Unnamed: 0,title,authors,venue_wo_stopwords
0,The WASA2 object-oriented workflow management ...,"Gottfried Vossen, Mathias Weske",on Management of Data
1,A user-centered interface for querying distrib...,"Isabel F. Cruz, Kimberly M. James",on Management of Data
2,"World Wide Database-integrating the Web, CORBA...","Athman Bouguettaya, Boualem Benatallah, Lily H...",on Management of Data


We use the `spark_matcher` to link the records in dataframe `a` with the records in dataframe `b`. Instead of the `venue` column, we now use the newly created `venue_wo_stopwords` column.

In [None]:
from spark_matcher.matcher import Matcher

In [None]:
myMatcher = Matcher(spark, col_names=['title', 'authors', 'venue_wo_stopwords'], checkpoint_dir='path_to_checkpoints')
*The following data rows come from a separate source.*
/-- START (R93). -/
def execStart (p : Party) (arg : Nat) (s : State) : Host.Outcome State Fault Refusal := runCmd s (start p arg)

/-- WITHHOLD (R93). -/
def execWithhold (p : Party) (arg : Nat) (s : State) : Host.Outcome State Fault Refusal := runCmd s (withhold p arg)

/-- RESET (R104). -/
def execReset (p : Party) (arg : Nat) (s : State) : Host.Outcome State Fault Refusal := runCmd s (reset p arg)

/-- RETEST (R108). -/
def execRetest (p : Party) (form : Nat) (s : State) : Host.Outcome State Fault Refusal := runCmd s (retest p form)

/-- RETEST_DONE (R108). -/
def execRetestDone (lbist : Bool) (faults : List MemFault) (s : State) : Host.Outcome State Fault Refusal :=
  runCmd s (retestDone lbist faults)

/-- CLEAR_HEALTH (R97). -/
def execClearHealth (p : Party) (arg : Nat) (s : State) : Host.Outcome State Fault Refusal := runCmd s (clearHealth p arg)

/-- ECC_CORRECTED (R83). -/
def execEccCorrected (form word : Nat) (s : State) : Host.Outcome State Fault Refusal := runCmd s (eccCorrected form word)

/-- UNCORR_ERROR (R408). -/
def execUncorrError (form : Nat) (s : State) : Host.Outcome State Fault Refusal := runCmd s (uncorrError form)

/-- ISLAND_LINK_LOST (R138). -/
def execIslandLinkLost (n : Nat) (s : State) : Host.Outcome State Fault Refusal := runIf (decide (n < 48)) s (islandLinkLost n)

/-- ISLAND_DARK (R134). -/
def execIslandDark (n : Nat) (s : State) : Host.Outcome State Fault Refusal := runIf (decide (n < 48)) s (islandDark n)

/-- ISLAND_WAKE (R133). -/
def execIslandWake (n : Nat) (cur : Nat) (s : State) : Host.Outcome State Fault Refusal := runIf (decide (n < 48)) s (islandWake n cur)

/-- WAKE_DONE (R134). -/
def execWakeDone (n : Nat) (retainOk limitOk : Bool) (s : State) : Host.Outcome State Fault Refusal :=
  runIf (decide (n < 48)) s (wakeDone n retainOk limitOk)

/-- TIER_DOWN (R114). -/
def execTierDown (n : Nat) (cur : Nat) (s : State) : Host.Outcome State Fault Refusal := runIf (decide (n < 48)) s (tierDown n cur)

/-- TIER_UP (R114). -/
def execTierUp (n : Nat) (cur : Nat) (s : State) : Host.Outcome State Fault Refusal := runIf (decide (n < 48)) s (tierUp n cur)

/-- LOOP_SAMPLE (R116). -/
def execLoopSample (n : Nat) (raw : Int) (drop : Nat) (s : State) : Host.Outcome State Fault Refusal :=
  runIf (decide (n < 48)) s (loopSample n raw drop)

/-- RB_SAMPLE (R125). -/
def execRbSample (n : Nat) (rb : Int) (s : State) : Host.Outcome State Fault Refusal := runIf (decide (n < 48)) s (rbSample n rb)

/-- RBDEV_PERSIST (R125). -/
def execRbdevPersist (n : Nat) (beyond : Bool) (s : State) : Host.Outcome State Fault Refusal :=
  runIf (decide (n < 48)) s (rbdevPersist n beyond)

/-- LOOP_COMPARATOR (R118). -/
def execLoopComparator (n : Nat) (cur : Int) (limiting : Bool) (s : State) : Host.Outcome State Fault Refusal :=
  runIf (decide (n < 48)) s (loopComparator n cur limiting)

/-- COMPLIANCE_SET (R122). -/
def execComplianceSet (n : Nat) (s : State) : Host.Outcome State Fault Refusal := runIf (decide (n < 48)) s (complianceSet n)

/-- AHOLD_ENTER (R123). -/
def execAholdEnter (n : Nat) (s : State) : Host.Outcome State Fault Refusal := runIf (decide (n < 48)) s (aholdEnter n)

/-- AHOLD_EXIT (R123). -/
def execAholdExit (n : Nat) (s : State) : Host.Outcome State Fault Refusal := runIf (decide (n < 48)) s (aholdExit n)

/-- PHOLD_EXPIRED (R134). -/
def execPholdExpired (n : Nat) (s : State) : Host.Outcome State Fault Refusal := runIf (decide (n < 48)) s (pholdExpired n)

/-- NOREG_ENTER (R136). -/
def execNoregEnter (n : Nat) (s : State) : Host.Outcome State Fault Refusal := runIf (decide (n < 48)) s (noregEnter n)

/-- LS_TRIP (R128). -/
def execLsTrip (n : Nat) (s : State) : Host.Outcome State Fault Refusal := runIf (decide (n < 48)) s (lsTrip n)

/-- LS_RETRY (R128). -/
def execLsRetry (n : Nat) (limit : Bool) (s : State) : Host.Outcome State Fault Refusal := runIf (decide (n < 48)) s (lsRetry n limit)

/-- TRIM_WRITE (R140). -/
def execTrimWrite (p : Party) (n : Nat) (span : Bool) (v : Word) (s : State) : Host.Outcome State Fault Refusal :=
  runIf (decide (n < 48)) s (trimWrite p n span v)

/-- TRIM (R141). -/
def execTrim (p : Party) (n arg : Nat) (s : State) : Host.Outcome State Fault Refusal := runIf (decide (n < 48)) s (trim p n arg)

/-- TRIM_ZERO_KEY (R141). -/
def execTrimZeroKey (s : State) : Host.Outcome State Fault Refusal := runCmd s trimZeroKey

/-- TRIM_SPAN_KEY (R141). -/
def execTrimSpanKey (s : State) : Host.Outcome State Fault Refusal := runCmd s trimSpanKey

/-- TRIM_REVERSE (R141). -/
def execTrimReverse (s : State) : Host.Outcome State Fault Refusal := runCmd s trimReverse

/-- TRIM_ACCEPT (R141). -/
def execTrimAccept (s : State) : Host.Outcome State Fault Refusal := runCmd s trimAccept

/-- HARTCMD (R170). -/
def execHartcmd (p : Party) (n cmd : Nat) (s : State) : Host.Outcome State Fault Refusal := runIf (decide (n < 48)) s (hartcmd p n cmd)

/-- HART_SCAN_DUE (R165). -/
def execHartScanDue (n : Nat) (s : State) : Host.Outcome State Fault Refusal := runIf (decide (n < 48)) s (hartScanDue n)

/-- HART_TX_START (R164). -/
def execHartTxStart (n : Nat) (s : State) : Host.Outcome State Fault Refusal := runIf (decide (n < 48)) s (hartTxStart n)

/-- HART_REPLY (R166). -/
def execHartReply (n cmd rcode devst : Nat) (vars : List Word) (data : List Byte) (s : State) : Host.Outcome State Fault Refusal :=
  runIf (decide (n < 48)) s (hartReply n cmd rcode devst vars data)

/-- HART_BURST (R167). -/
def execHartBurst (n cmd rcode devst : Nat) (vars : List Word) (s : State) : Host.Outcome State Fault Refusal :=
  runIf (decide (n < 48)) s (hartBurst n cmd rcode devst vars)

/-- HART_RSP_TIMEOUT (R172). -/
def execHartRspTimeout (n : Nat) (garbled : Bool) (s : State) : Host.Outcome State Fault Refusal :=
  runIf (decide (n < 48)) s (hartRspTimeout n garbled)

/-- HART_TX_ABORT (R162). -/
def execHartTxAbort (n : Nat) (s : State) : Host.Outcome State Fault Refusal := runIf (decide (n < 48)) s (hartTxAbort n)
Now we are ready for fitting the `Matcher` object.

In [None]:
myMatcher.fit(a, b)

The `Matcher` is now trained and can be used to predict on all data as usual:

In [None]:
result = myMatcher.predict(a, b, threshold=0.5, top_n=3)

Now let's have a look at the results:

In [None]:
result_pdf = result.toPandas()

In [None]:
result_pdf.sort_values('score')